O crescimento mais forte nos últimos anos ajudou a impedir uma alta ainda maior da dívida pública em relação ao PIB, mesmo com juros e um nível de endividamento muito elevados. A dívida bruta subiu de 71,7% do PIB no fim de 2022 para 77,6% do PIB em julho, um aumento incômodo e que deve continuar, mas a alta é mais modesta que o registrado nos anos Dilma, da casa de menos de 52% para mais de 66% do PIB.

Montero atribui o desempenho um pouco melhor do endividamento no atual mandato de Lula à economia, e não à política fiscal. Uma das más notícias é que o PIB, que já desacelerou no segundo trimestre, deverá continuar fraco nos próximos trimestres.

“Os juros e dívidas grandes tinham o PIB forte como contraponto; não mais”, diz Montero, observando que uma relação dívida/PIB maior tem uma dinâmica mais sensível ao “binômio juros-crescimento”. Se a Selic continua alta e o PIB perde força, a situação do endividamento fica mais complicada.

Em julho, os gastos com juros subiram muito pelo efeito de uma Selic alta sobre uma dívida maior e também pelo impacto da alta do dólar, o que leva o BC a ter perdas com os swaps cambiais. Em agosto, o dólar recuou, o que vai anular esse efeito, mas os juros seguem elevados, incidindo sobre uma dívida enorme.

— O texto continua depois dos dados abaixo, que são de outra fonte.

-- ==== Sys2Proof/Word.lean ====
section
/-! DEFINITION. The plain data of the bus: bytes, 16-bit words, bus values, the three access widths and the two byte
orders (00_scope.md R9, R11, R13; 20_memory.md R60, R61, R63). -/

namespace Sys2Proof

/-- One byte of memory. -/
abbrev Byte := BitVec 8

/-- One 16-bit word: a copper instruction word or the value of a block register (R10, R40). -/
abbrev Word16 := BitVec 16

/-- A value on the bus, wide enough for a long; a narrower access uses the low bytes (R13, R63). -/
abbrev BusValue := BitVec 32

/-- The widths of a bus transaction (20_memory.md R63). -/
inductive Width where
  | byte
  | word
  | long
deriving DecidableEq, Repr, Inhabited

/-- Bytes of a width: 1, 2 and 4 (R9, R63). -/
def Width.bytes : Width → Nat
  | .byte => 1
  | .word => 2
  | .long => 4

/-- A transaction is a read or a write and nothing else (R60, R76). -/
inductive BusKind where
  | read
  | write
deriving DecidableEq, Repr, Inhabited

/-- BYTE_ORDER (20_memory.md R61). -/
inductive ByteOrder where
  | big
  | little
deriving DecidableEq, Repr, Inhabited

/-- What one bus access asks for: kind, address, width, and the value of a write (R41). -/
structure BusOp where
  kind : BusKind
  addr : Nat
  width : Width
  value : BusValue
deriving DecidableEq, Repr, Inhabited

end Sys2Proof
end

A economia mais fraca e uma inflação um pouco mais comportada, com expectativas menos distantes da meta, vão abrir espaço para cortes da Selic. No entanto, uma redução mais expressiva da taxa, que diminua significativamente os elevadíssimos gastos com juros, só virá quando houver um melhor resultado primário, o que exige enfrentar o ritmo de crescimento das despesas obrigatórias. Sem isso, os gastos financeiros do setor público continuarão absurdos, engordando o déficit nominal, o que levará a aumentos contínuos da dívida pública.